Step 2: Implement Incentive Programs. Employers may consider implementing incentive programs to encourage employees with IBS to seek and comply with treatment. For example, the educational campaign and incentives program for depression management initiated by First Chicago Corporation in the 1980s resulted in reduced behavioral healthcare costs in each subsequent year after its inception, and, by 1996, the mental health share of total healthcare costs had decreased from 14% to less than 5%.64

It can be seen from the previous discussion that on-site educational or incentive programs can help employees better manage long-term medical disorders and be more productive at work and that employers who provide such programs can reduce total direct healthcare costs and costs resulting from absenteeism and presenteeism.

Step 3: Reevaluate and Monitor Program Impact. Effective programs require reevaluation and monitoring. Reevaluation allows for program updates and for the introduction of new information, such as details about newly available therapies. For example, whereas sumatriptan was once the cost-effective choice for migraine management,67-69 the cost/benefit model shifted when almotriptan was introduced to the market. Almotriptan was found to be as effective and as well tolerated as sumatriptan, but its acquisition cost was lower, making it the more cost-effective choice.70 For them to be most effective, educational programs must be kept current with new developments in disease management, and treatment recommendations should be continually monitored to ensure that they stay current and relevant.

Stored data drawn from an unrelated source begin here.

/-- A pending command stays latched through every move but reset and the turn that runs it. -/
theorem pend_stays_until_run (hr : IsRun states moves) (hp : (states n).cmd.pend = some p)
    (hf : (states n).eng.fault = false) (hz : moves n ≠ .reset)
    (hrun : moves n = .turn .ce → (states n).irqPending = true) : (states (n + 1)).cmd.pend = some p := by
  by_cases hce : moves n = .turn .ce
  · rcases ceTurn_cases hr hp hf hce with ⟨-, hx⟩ | ⟨hirq, -⟩
    · exact (congrArg CommandPort.pend (autonomousService_frame hx).1).trans hp
    · rw [hrun hce] at hirq; cases hirq
  · exact pend_stays hr hp hce hz

/-- While a command waits, SERVICE runs again and again, and each leaves IRQ_PENDING false (R435). -/
theorem quiet_recurs (hr : IsRun states moves) (hfair : WeaklyFair states moves)
    (hf : ∀ m, n ≤ m → (states m).eng.fault = false) (hp : ∀ m, n ≤ m → (states m).cmd.pend = some p) (hm : n ≤ m) :
    ∃ k, m ≤ k ∧ (states k).irqPending = false := by
  obtain ⟨k, hk, hce⟩ := hfair .ce m fun k hk => by
    simp [State.enabled, hf k (hm.trans hk), hp k (hm.trans hk)]
  have hnk := hm.trans hk
  rcases ceTurn_cases hr (hp k hnk) (hf k hnk) hce with ⟨-, hx⟩ | ⟨hirq, -⟩
  · obtain ⟨-, -, -, -, -, hquiet⟩ := autonomousService_frame hx
    exact ⟨k + 1, by omega, hquiet⟩
  · exact ⟨k, hk, hirq⟩

/-- A pending command meets a turn of the command engine that is not SERVICE, under either premise of log entry 21. -/
theorem command_turn_comes (hr : IsRun states moves) (hfair : WeaklyFair states moves)
    (hpremise : CommandStepFair states moves ∨ InterruptsCease states)
    (hf : ∀ m, n ≤ m → (states m).eng.fault = false) (hz : ∀ m, n ≤ m → moves m ≠ .reset)
    (hp : (states n).cmd.pend = some p) :
    ∃ m, n ≤ m ∧ moves m = .turn .ce ∧ (states m).cmd.pend = some p ∧ (states m).irqPending = false := by
  by_contra hno
  have hpend : ∀ m, n ≤ m → (states m).cmd.pend = some p := fun m hm => by
    induction m, hm using Nat.le_induction with
    | base => exact hp
    | succ m hm ih =>
      refine pend_stays_until_run hr ih (hf m hm) (hz m hm) fun hce => ?_
      exact Bool.eq_true_of_not_eq_false fun hirq => hno ⟨m, hm, hce, ih, hirq⟩
  have hrun : ∀ m, n ≤ m → moves m = .turn .ce → (states m).irqPending = true := fun m hm hce =>
    Bool.eq_true_of_not_eq_false fun hirq => hno ⟨m, hm, hce, hpend m hm, hirq⟩
  have hquiet := fun m (hm : n ≤ m) => quiet_recurs hr hfair hf hpend hm
  rcases hpremise with hstep | ⟨N, hcease⟩
  · obtain ⟨m, hm, hce, hready⟩ := hstep n fun m hm => by
      obtain ⟨k, hk, hirq⟩ := hquiet m hm
      exact ⟨k, hk, by simp [State.commandReady, hf k (hm.trans hk), hirq, hpend k (hm.trans hk)]⟩
    simp [State.commandReady, hrun m hm hce] at hready
  · obtain ⟨k, hk, hirq⟩ := hquiet (max n N) (Nat.le_max_left n N)
    have hstays : ∀ m, k ≤ m → (states m).irqPending = false := fun m hm => by
      induction m, hm using Nat.le_induction with
      | base => exact hirq
      | succ m hm ih => exact hcease m (by omega) ih
    obtain ⟨m, hm, hce⟩ := hfair .ce k fun m hm => by
      simp [State.enabled, hf m (by omega), hpend m (by omega)]
    have h := hrun m (by omega) hce
    rw [hstays m hm] at h
    cases h

/-- Settles O58: the turn that is not SERVICE runs the command, which completes. -/
theorem fairRunCompletesEveryCommand : Obligations.FairRunCompletesEveryCommand := by
  unfold Obligations.FairRunCompletesEveryCommand
  intro states moves n p hr hfair hpremise hz hp
  refine or_iff_not_imp_left.mpr fun hfault => ?_
  have hf : ∀ m, n ≤ m → (states m).eng.fault = false := fun m hm =>
    Bool.eq_false_of_not_eq_true fun h => hfault ⟨m, hm, h⟩
  obtain ⟨m, hm, hce, hpm, hirq⟩ := command_turn_comes hr hfair hpremise hf hz hp
  rcases ceTurn_cases hr hpm (hf m hm) hce with ⟨h, -⟩ | ⟨-, hx⟩
  · rw [hirq] at h; cases h
  · exact ⟨m, hm, hce, hpm, hx, runPending_completes (s := (states m).withInputs []) (hf m hm) hx (hf _ (by omega))⟩

/-! ### Interrupt bits that only gain (R42 to R45) -/

theorem irqOr_assoc (a b c : IrqBits) : (a.or b).or c = a.or (b.or c) := by simp [IrqBits.or, Bool.or_assoc]

theorem irqOr_trans {a b c : IrqBits} (h : a.or b = b) (h' : b.or c = c) : a.or c = c := by
  rw [← h', ← irqOr_assoc, h]

/-- A source that is set and enabled stays so when no bit of either is lost. -/
theorem meets_mono {a a' b b' : IrqBits} (ha : a.or a' = a') (hb : b.or b' = b') (h : a.meets b = true) :
    a'.meets b' = true := by
  have hand : ∀ {x x' y y' : Bool}, (x && y) = true → ((x || x') && (y || y')) = true := by decide
  rw [← ha, ← hb]
  simp only [IrqBits.meets, Bool.or_eq_true] at h ⊢
  exact h.imp (·.imp (·.imp (·.imp hand hand) hand) hand) hand

/-- From one state to the other ISR and IMR lose no bit, and INIT_DONE stays. -/
def IrqGains (s t : State) : Prop :=
  s.net.isr.or t.net.isr = t.net.isr ∧ s.net.imr.or t.net.imr = t.net.imr ∧ t.eng.initDone = s.eng.initDone

theorem irqGains_of_eq (hi : t.net.isr = s.net.isr) (hm : t.net.imr = s.net.imr)
    (hd : t.eng.initDone = s.eng.initDone) : IrqGains s t :=
  ⟨by rw [hi]; exact irqOr_self _, by rw [hm]; exact irqOr_self _, hd⟩

theorem IrqGains.irqPending (h : IrqGains s t) (hs : s.irqPending = true) : t.irqPending = true := by
  obtain ⟨hisr, himr, hdone⟩ := h
  simp only [State.irqPending, Bool.and_eq_true] at hs ⊢
  exact ⟨meets_mono hisr himr hs.1, hdone.trans hs.2⟩

/-! ### Moves within HOST's duties (R470 to R488) -/

/-- The move is within HOST's duties, is no reset, and disables no source (R492). -/
def Dutiful (s : State) (i : Input) : Prop :=
  i ≠ .reset ∧ hostObeys s i = true ∧ ∀ addr v, i = .hostWrite32 addr v → regOffset s.params addr ≠ some 0x028

theorem Dutiful.withInputs {i : Input} (h : Dutiful s i) (rest : List Input) : Dutiful (s.withInputs rest) i := by
  obtain ⟨hz, ho, hi⟩ := h
  exact ⟨hz, (hostObeys_withEnv s _ i).trans ho, hi⟩

/-- A register write within HOST's duties, and not to IDR, clears and disables no source (R483). -/
theorem irqGains_writeReg {v : Word} {r : Reg} (ho : registerObeys s v r = true) (hidr : r ≠ .idr) :
    IrqGains s (writeReg s v r) := by
  cases r
  case isr => exact absurd ho Bool.false_ne_true
  case idr => exact absurd rfl hidr
  case ier => exact ⟨irqOr_self _, by simp only [writeReg, State.withNet_net, ← irqOr_assoc, irqOr_self], rfl⟩
  case ncr => rw [writeReg, ncrWrite_eq]; exact irqGains_of_eq rfl rfl rfl
  case cmd =>
    simp only [writeReg, State.issue]
    split
    · split <;> exact irqGains_of_eq rfl rfl rfl
    · exact irqGains_of_eq rfl rfl rfl
  all_goals exact irqGains_of_eq rfl rfl rfl

/-- The register a dutiful write reaches: one that HOST's duties allow, and not IDR. -/
theorem Dutiful.register {addr v : Word} {off : Nat} {r : Reg} (h : Dutiful s (.hostWrite32 addr v))
    (hoff : regOffset s.params addr = some off) (hr : regAt s.params off = some r) :
    registerObeys s v r = true ∧ r ≠ .idr := by
  obtain ⟨-, ho, hidr⟩ := h
  simp only [hostObeys, hoff, hr] at ho
  refine ⟨ho, fun he => ?_⟩
  subst he
  rcases regAt_maskWriter hr (.inr rfl) with rfl | rfl
  · cases hr
  · exact hidr addr v rfl hoff

/-- A dutiful move other than the command engine's turn clears and disables no source. -/
theorem irqGains_applyInput {i : Input} (hce : i ≠ .turn .ce) (hd : Dutiful s i) (h : applyInput i s = .next t) :
    IrqGains s t := by
  have hself : IrqGains s s := irqGains_of_eq rfl rfl rfl
  refine applyInput_keeps (I := IrqGains s) hce hself h (fun _ _ => hself) ?rxdma ?txdma ?reg (fun _ _ _ _ => hself)
    (fun _ _ _ _ => hself) ?arrive fun hi => absurd hi hd.1
  case rxdma =>
    intro _ u _ hx
    obtain ⟨-, -, -, -, -, -, himr, -, -, hdone, hisr, -⟩ := rxdma_frame hx
    exact ⟨hisr, by rw [himr]; exact irqOr_self _, hdone⟩
  case txdma =>
    intro _ u _ hx
    obtain ⟨-, -, -, -, -, himr, -, -, -, hdone, hisr⟩ := txdma_frame hx
    exact ⟨hisr, by rw [himr]; exact irqOr_self _, hdone⟩
  case reg =>
    rintro addr off v rfl hoff
    rcases writeOffset_cases s off v with ⟨r, hr, hw⟩ | ⟨-, hw⟩ <;> rw [hw]
    · obtain ⟨ho, hidr⟩ := hd.register hoff hr
      exact irqGains_writeReg ho hidr
    · exact hself
  case arrive =>
    intro frame _
    rcases arrive_cases s frame with hx | hx | ⟨-, -, hx⟩ <;> rw [hx]
    · exact hself
    · exact ⟨by simp [IrqBits.or], irqOr_self _, rfl⟩
    · exact hself

theorem irqGains_move (hr : IsRun states moves) (hce : moves m ≠ .turn .ce) (hd : Dutiful (states m) (moves m)) :
    IrqGains (states m) (states (m + 1)) :=
  irqGains_applyInput (s := (states m).withInputs []) hce (hd.withInputs []) (isRun_applied hr m)

/-- With IRQ_PENDING the command engine's turn is SERVICE (R200, R240). -/
theorem isRun_service (hr : IsRun states moves) (hf : (states m).eng.fault = false)
    (hirq : (states m).irqPending = true) (hce : moves m = .turn .ce) :
    autonomousService ((states m).withInputs []) = .next (states (m + 1)) := by
  have hx := isRun_turn hr hce (by simp [State.enabled, hf, hirq])
  have hirq' : ((states m).withInputs []).irqPending = true := hirq
  rwa [agentStep, ceStep, if_pos hirq'] at hx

IBS is a long-term, episodic GI motility disorder that is prevalent among adults of working age. It imposes a substantial burden on patients and employers. Although IBS can be confidently diagnosed on the basis of characteristic symptoms, it is often misdiagnosed or underrecognized by patients and physicians, leading to multiple physician visits, multiple medications, and unnecessary diagnostic tests, procedures, and surgeries—all of which contribute to higher direct medical costs. Additionally, employers incur significant costs because of IBS-related absenteeism and presenteeism. Such costs have traditionally been difficult to quantify, but recent efforts have led to better understanding of their magnitude. Educational awareness programs have been used successfully to reduce the costs associated with other long-term disorders; with appropriate implementation, such programs might have similar results for IBS. Finally, ongoing and future development of therapies that effectively and safely provide global relief of the multiple symptoms of IBS may also help to reduce the sizable costs associated with this common condition.